Виктор Анпилов никогда не был моим героем. Но всё же этот человек заслуживал уважения. Работая корреспондентом в Никарагуа в 1984-1985 годах, он выезжал в самые опасные районы страны, где вооружённые отряды сандинистов отражали вылазки контрас. В годы Перестройки, когда массовое сознание помешалось на идее «жить, как на Западе», он не заигрывал с либеральными предрассудками толпы, а критиковал бюрократический режим с позиций рабочего социализма.
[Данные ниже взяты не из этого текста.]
-- ==== Sys2Proof/Laws/State.lean ====
section
/-! SUPPORT. What each update of the state leaves as it was, and what an accessor reads after it: every lemma by `rfl`, or by the
law of reading a vector after a write. No later proof needs to unfold a record update. -/

namespace Sys2Proof.Machine

variable (s : State)

/-! ### `setSlot` -/

@[simp] theorem State.setSlot_time (i : SlotId) (g : GroupSlot) : (s.setSlot i g).time = s.time := rfl
@[simp] theorem State.setSlot_pins (i : SlotId) (g : GroupSlot) : (s.setSlot i g).pins = s.pins := rfl
@[simp] theorem State.setSlot_rx (i : SlotId) (g : GroupSlot) : (s.setSlot i g).rx = s.rx := rfl
@[simp] theorem State.setSlot_tx (i : SlotId) (g : GroupSlot) : (s.setSlot i g).tx = s.tx := rfl
@[simp] theorem State.setSlot_routes (i : SlotId) (g : GroupSlot) : (s.setSlot i g).routes = s.routes := rfl
@[simp] theorem State.setSlot_store (i : SlotId) (g : GroupSlot) : (s.setSlot i g).store = s.store := rfl
@[simp] theorem State.setSlot_lanes (i : SlotId) (g : GroupSlot) : (s.setSlot i g).lanes = s.lanes := rfl
@[simp] theorem State.setSlot_out (i : SlotId) (g : GroupSlot) : (s.setSlot i g).out = s.out := rfl
@[simp] theorem State.setSlot_sense (i : SlotId) (g : GroupSlot) : (s.setSlot i g).sense = s.sense := rfl
@[simp] theorem State.setSlot_mgmt (i : SlotId) (g : GroupSlot) : (s.setSlot i g).mgmt = s.mgmt := rfl
@[simp] theorem State.setSlot_cond (i : SlotId) (g : GroupSlot) : (s.setSlot i g).cond = s.cond := rfl
@[simp] theorem State.setSlot_pending (i : SlotId) (g : GroupSlot) : (s.setSlot i g).pending = s.pending := rfl
@[simp] theorem State.setSlot_route (i : SlotId) (g : GroupSlot) (q : RouteId) : (s.setSlot i g).route q = s.route q := rfl
@[simp] theorem State.setSlot_lane (i : SlotId) (g : GroupSlot) (j : LaneId) : (s.setSlot i g).lane j = s.lane j := rfl
@[simp] theorem State.setSlot_input (i : SlotId) (g : GroupSlot) (j : InputId) : (s.setSlot i g).input j = s.input j := rfl

/-! ### `setRoute` -/

@[simp] theorem State.setRoute_time (r : RouteId) (t : Route) : (s.setRoute r t).time = s.time := rfl
@[simp] theorem State.setRoute_pins (r : RouteId) (t : Route) : (s.setRoute r t).pins = s.pins := rfl
@[simp] theorem State.setRoute_rx (r : RouteId) (t : Route) : (s.setRoute r t).rx = s.rx := rfl
@[simp] theorem State.setRoute_tx (r : RouteId) (t : Route) : (s.setRoute r t).tx = s.tx := rfl
@[simp] theorem State.setRoute_slots (r : RouteId) (t : Route) : (s.setRoute r t).slots = s.slots := rfl
@[simp] theorem State.setRoute_store (r : RouteId) (t : Route) : (s.setRoute r t).store = s.store := rfl
@[simp] theorem State.setRoute_lanes (r : RouteId) (t : Route) : (s.setRoute r t).lanes = s.lanes := rfl
@[simp] theorem State.setRoute_out (r : RouteId) (t : Route) : (s.setRoute r t).out = s.out := rfl
@[simp] theorem State.setRoute_sense (r : RouteId) (t : Route) : (s.setRoute r t).sense = s.sense := rfl
@[simp] theorem State.setRoute_mgmt (r : RouteId) (t : Route) : (s.setRoute r t).mgmt = s.mgmt := rfl
@[simp] theorem State.setRoute_cond (r : RouteId) (t : Route) : (s.setRoute r t).cond = s.cond := rfl
@[simp] theorem State.setRoute_pending (r : RouteId) (t : Route) : (s.setRoute r t).pending = s.pending := rfl
@[simp] theorem State.setRoute_slot (r : RouteId) (t : Route) (j : SlotId) : (s.setRoute r t).slot j = s.slot j := rfl
@[simp] theorem State.setRoute_lane (r : RouteId) (t : Route) (j : LaneId) : (s.setRoute r t).lane j = s.lane j := rfl
@[simp] theorem State.setRoute_input (r : RouteId) (t : Route) (j : InputId) : (s.setRoute r t).input j = s.input j := rfl
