/-- R112: what a route's pages are once they have been given back. -/
theorem PageLaw.run_freed (h : PageLaw s) {r : RouteId} {c : RouteConfig} (hc : (s.route r).config = some c) :
    let freed := fillRun s.store.pages c.firstPage (c.depth * c.slotPages) none
    freed.length = 1024 ∧ ∀ p, freed[p]? = if c.firstPage ≤ p ∧ p < c.firstPage + c.depth * c.slotPages then some none else s.store.pages[p]? := by
  obtain ⟨⟨size, owned⟩, -⟩ := h
  rcases Nat.eq_zero_or_pos (c.depth * c.slotPages) with hz | pos
  · rw [hz]
    refine ⟨by simp [fillRun, size], fun p => ?_⟩
    rw [if_neg (by omega)]
    simp [fillRun]
  · have last := (owned r (c.firstPage + c.depth * c.slotPages - 1)).mpr ⟨c, hc, by omega, by omega⟩
    obtain ⟨hlt, -⟩ := List.getElem?_eq_some_iff.mp last
    have inside : c.firstPage + c.depth * c.slotPages ≤ s.store.pages.length := by omega
    exact ⟨(fillRun_length _ _ _ _ inside).trans size, fun p => fillRun_get _ _ _ _ _ inside⟩

/-- R110: a page has one owner. -/
theorem PageLaw.owner_unique (h : PageLaw s) {q r : RouteId} {c c' : RouteConfig} {p : Nat}
    (hq : (s.route q).config = some c) (hr : (s.route r).config = some c') (pq : inRun c p) (pr : inRun c' p) : q = r := by
  have h1 := (h.1.owned q p).mpr ⟨c, hq, pq⟩
  have h2 := (h.1.owned r p).mpr ⟨c', hr, pr⟩
  rw [h1] at h2
  injection h2 with h2
  injection h2

/-- R103, R112: a route becomes FREE. -/
theorem PageLaw.giveBack (h : PageLaw s) (r : RouteId) : PageLaw (s.giveBack r) := by
  unfold State.giveBack
  cases hc : (s.route r).config with
  | none => exact h.setRoute hc.symm ⟨fun _ => (h.2 r).mpr hc, fun _ => rfl⟩
  | some c =>
    obtain ⟨size, pages⟩ := h.run_freed hc
    refine ⟨⟨size, fun q p => ?_⟩, fun q => ?_⟩ <;> dsimp only <;> rw [State.modRoute_route]
    · show (fillRun _ _ _ _)[p]? = _ ↔ _
      rw [pages]
      by_cases hq : q = r
      · subst hq
        have gone : ¬ ∃ c', (Route.unused).config = some c' ∧ inRun c' p := fun ⟨c', h', _⟩ => by cases h'
        refine ⟨fun hp => ?_, fun hp => absurd (by simpa using hp) gone⟩
        split at hp
        · cases hp
        · rename_i out
          obtain ⟨c', hc', hin⟩ := (h.1.owned q p).mp hp
          rw [hc] at hc'; injection hc' with hc'
          exact absurd (hc' ▸ hin) out
      · rw [if_neg hq, State.ownPages_route, ← h.1.owned]
        split
        · rename_i hin
          refine ⟨fun hp => (by cases hp), fun hp => ?_⟩
          obtain ⟨c', hc', hin'⟩ := (h.1.owned q p).mp hp
          exact absurd (h.owner_unique hc' hc hin' hin) hq
        · rfl
    · split
      · simp [Route.unused]
      · exact h.2 q

/-- R92, R110: a FREE route takes a run of free pages. -/
theorem PageLaw.armRoute (h : PageLaw s) {r : RouteId} {c : RouteConfig} (a : Armable r c s) : PageLaw (s.armRoute r c) := by
  unfold State.armRoute
  have unset := (h.2 r).mp a.free
  have unowned : ∀ (q : RouteId) p, inRun c p → s.store.pages[p]? ≠ some (some q) := fun q p hin hp => by
    have := a.pages (p - c.firstPage) (by unfold inRun at hin; omega)
    rw [show c.firstPage + (p - c.firstPage) = p by unfold inRun at hin; omega, hp] at this
    injection this with this; cases this
  refine ⟨⟨(fillRun_length _ _ _ _ a.inside).trans h.1.size, fun q p => ?_⟩, fun q => ?_⟩ <;> rw [State.setRoute_route]
  · show (fillRun _ _ _ _)[p]? = _ ↔ _
    rw [fillRun_get _ _ _ _ _ a.inside]
    by_cases hq : q = r
    · subst hq
      rw [if_pos rfl]
      split
      · rename_i hin
        exact ⟨fun _ => ⟨c, rfl, hin⟩, fun _ => rfl⟩
      · rename_i out
        refine ⟨fun hp => ?_, fun ⟨c', hc', hin⟩ => ?_⟩
        · obtain ⟨c', hc', -⟩ := (h.1.owned q p).mp hp
          rw [unset] at hc'; cases hc'
        · injection hc' with hc'
          exact absurd (hc' ▸ hin) out
    · rw [if_neg hq, State.ownPages_route, ← h.1.owned]
      split
      · rename_i hin
        refine ⟨fun hp => ?_, fun hp => absurd hp (unowned q p hin)⟩
        injection hp with hp
        injection hp with hp
        exact absurd hp.symm hq
      · rfl
  · split
    · simp [Route.armed]
    · exact h.2 q

theorem PageLaw.change {t : State} (h : PageLaw s) (hc : Change s t) : PageLaw t := by
  cases hc with
  | regroup i g _ =>
    exact h.of_runs rfl (fun r p => by simpa using turnToSink_run i (s.route r) p)
      (fun r => by simpa using turnToSink_config_none i (s.route r)) fun r => by simp
  | note => exact h.setRoute rfl Iff.rfl
  | release => exact h.setRoute rfl Iff.rfl
  | drain r taking => exact h.setRoute rfl ⟨fun h' => (by cases h'), fun h' => absurd h' (taking_ne_free taking)⟩
  | free r _ _ _ => exact h.giveBack r
  | arm r c a => exact h.armRoute a
  | raise | aside | queue | transmit | receive | slot | lane => exact h.congr rfl (fun _ => rfl) fun _ => .rfl

/-- R88, R110: the part after reset. -/
theorem pageLaw_of_reset {t : State} (routes : t.routes = State.reset.routes) (pages : t.store.pages = List.replicate Config.pages none) :
    PageLaw t := by
  have route : ∀ r : RouteId, t.route r = Route.unused := fun r => by simp [State.route, routes, State.reset]
  refine ⟨⟨by rw [pages, List.length_replicate]; rfl, fun r p => ?_⟩, fun r => by rw [route]; exact ⟨fun _ => rfl, fun _ => rfl⟩⟩
  rw [pages, route, List.getElem?_replicate]
  constructor
  · intro h
    split at h <;> cases h
  · rintro ⟨_, h, _⟩; cases h

theorem PageLaw.settlePlacement (h : PageLaw s) (p : Placement) (e : DirEntry) (k : RouteCounters) :
    PageLaw (s.settlePlacement p e k) := by
  have kept := h.setRoute (r := p.route)
    (x := { s.route p.route with dir := (s.route p.route).dir.set p.index e, counters := k }) rfl Iff.rfl
  exact kept.congr rfl (fun _ => rfl) fun _ => .rfl

theorem PageLaw.act {s t : State} (ha : Act s t) (h : PageLaw s) : PageLaw t := by
  cases ha with
  | live r c rp _ armed =>
    exact h.setRoute rfl ⟨fun h' => (by cases h'), fun h' => by rw [armed] at h'; cases h'⟩
  | slide => exact h.setRoute rfl Iff.rfl
  | hold c p _ _ =>
    have kept := h.setRoute (r := p.route)
      (x := { s.route p.route with dir := (s.route p.route).dir.set p.index (.inPlacement p.frame.seq) }) rfl Iff.rfl
    exact kept.congr rfl (fun _ => rfl) fun _ => .rfl
  | event h' =>
    cases h' with
    | change h' => exact h.change h'
    | drop _ p _ => exact h.settlePlacement p .invalid (s.route p.route).counters
    | reset => exact pageLaw_of_reset rfl rfl
    | clock | pins | mask | conds | write | written | abandon => exact h.congr rfl (fun _ => rfl) fun _ => .rfl

end Sys2Proof.Machine

namespace Sys2Proof.Proofs

open Sys2Proof.Machine Sys2Proof.Safety

/-- Settles O55: each kind of act keeps the memory canonical, and the page map in accord with the routes. -/
theorem storeStaysLegal : Obligations.StoreStaysLegal := by
  unfold Obligations.StoreStaysLegal
  intro s t h
  refine ⟨step_keep (fun _ _ h => h) memoryCanonical_act (fun _ _ _ _ _ h => h) h, fun hp hr => ?_⟩
  exact step_keep (P := PageLaw) (fun _ _ h => h.congr rfl (fun _ => rfl) fun _ => .rfl) PageLaw.act (fun _ p e k _ h => h.settlePlacement p e k) h ⟨hp, hr⟩

end Sys2Proof.Proofs
end

section
/-! O57: the lanes' records and bindings stay legal. -/

namespace Sys2Proof.Safety

open Sys2Proof.Machine

variable {s : State}

/-- The law of the lanes speaks of the lanes, and of the routes only through which are FREE. -/
theorem LanesLegal.congr {s t : State} (h : LanesLegal s) (lanes : t.lanes = s.lanes)
    (free : ∀ r, (s.route r).state ≠ .free → (t.route r).state ≠ .free) : LanesLegal t := by
  have lane : ∀ i, t.lane i = s.lane i := fun i => by simp only [State.lane, lanes]
  exact ⟨fun i => lane i ▸ h.record i, fun i r hr => free r (h.bound i r (lane i ▸ hr))⟩

/-- One route's record is replaced by one that is not FREE. -/
theorem LanesLegal.setRoute (h : LanesLegal s) {r : RouteId} {x : Route}
    (free : (s.route r).state ≠ .free → x.state ≠ .free) : LanesLegal (s.setRoute r x) := by
  refine h.congr rfl fun q hq => ?_
  rw [State.setRoute_route]
  split
  · rename_i hqr; exact free (hqr ▸ hq)
  · exact hq

theorem unbound_lane {r : RouteId} (h : s.hasLane r = false) (i : LaneId) : (s.lane i).route ≠ some r := by
  unfold State.hasLane allLanes at h
  simp only [List.any_cons, List.any_nil, Bool.or_eq_false_iff, beq_eq_false_iff_ne] at h
  obtain ⟨h0, h1, h2, h3, -⟩ := h
  revert i
  exact Fin.forall_fin_succ.mpr ⟨h0, Fin.forall_fin_succ.mpr ⟨h1, Fin.forall_fin_succ.mpr ⟨h2, Fin.forall_fin_succ.mpr ⟨h3,
    fun i => i.elim0⟩⟩⟩⟩

theorem giveBack_route_ne {r q : RouteId} (h : q ≠ r) : (s.giveBack r).route q = s.route q := by
  unfold State.giveBack
  rw [State.modRoute_route, if_neg h]
  split <;> rfl

theorem giveBack_lanes (r : RouteId) : (s.giveBack r).lanes = s.lanes := by
  unfold State.giveBack
  split <;> rfl

theorem LanesLegal.giveBack (h : LanesLegal s) {r : RouteId} (unbound : s.hasLane r = false) : LanesLegal (s.giveBack r) := by
  have lane : ∀ i, (s.giveBack r).lane i = s.lane i := fun i => by simp only [State.lane, giveBack_lanes]
  refine ⟨fun i => lane i ▸ h.record i, fun i q hq => ?_⟩
  rw [lane] at hq
  have hne : q ≠ r := fun hqr => unbound_lane unbound i (hqr ▸ hq)
  rw [giveBack_route_ne hne]
  exact h.bound i q hq
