-- ==== Sys2Proof/Machine/Bytes.lean ====
section
/-! DEFINITION. The byte classes of the decoder (40_serial_frame_decoder.md): what the block does with one RX byte after the
deadline check. The class was selected by `st` (R100), so a meaning does not test `st` again (log 9). -/

namespace Sys2Proof.Machine

/-- `HDR_HI` (R101): hold the first length byte, arm the deadline, go to HDR. -/
def execHdrHi (b : Byte) (s : State) : Result := .next { { s with lenHi := b }.arm with st := .hdr }

/-- `HDR_LO` (R102): form `L`; oversize first (R104), then the zero-length frame (R103), else start accumulating (R105). -/
def execHdrLo (b : Byte) (s : State) : Result :=
  let len := lengthOf s.lenHi b
  if oversizeLen s.cfg len then execOversize len s
  else if zeroLen len then execEmpty s
  else .next (s.startAccum len)

/-- The last payload byte (R107): the whole payload goes to completion in the same event. -/
def finishPayload (s : State) : Result :=
  match take s with
  | .ok p => .next (s.completeFrame p)
  | .error f => .fault f

/-- `PAYLOAD` (R106): store the byte, count it, and complete the frame when the count reaches `expected_len`. -/
def execPayload (b : Byte) (s : State) : Result :=
  andThen (append b s) fun s1 =>
    if s1.bumpCount.payloadComplete then finishPayload s1.bumpCount else .next s1.bumpCount

end Sys2Proof.Machine
end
Так, в первом номере его газеты «Молния» была помещена статья рабочего ЗИЛа Василия Шишкарёва об опыте борьбы рабочкома цеха МСК-2 за право рабочих участвовать в распределении прибыли предприятия. Все 90-е годы Анпилов последовательно боролся с либеральной властью, стал одним из основателей Российской коммунистической рабочей партии. Его движение «Трудовая Россия» всегда находилось в эпицентре сражений с режимом капиталистической реставрации. С октября 1993-го по февраль 1994 года он сидел в тюрьме «Лефортово» за то, что был одним из организаторов защиты Верховного Совета. Я прекрасно помню кадры оперативной съёмки ареста Анпилова на какой-то даче. Их смаковали все телеканалы.
В годы Перестройки, когда массовое сознание помешалось на идее «жить, как на Западе», Виктор Анпилов не заигрывал с либеральными предрассудками толпы, а критиковал бюрократический режим с позиций рабочего социализма.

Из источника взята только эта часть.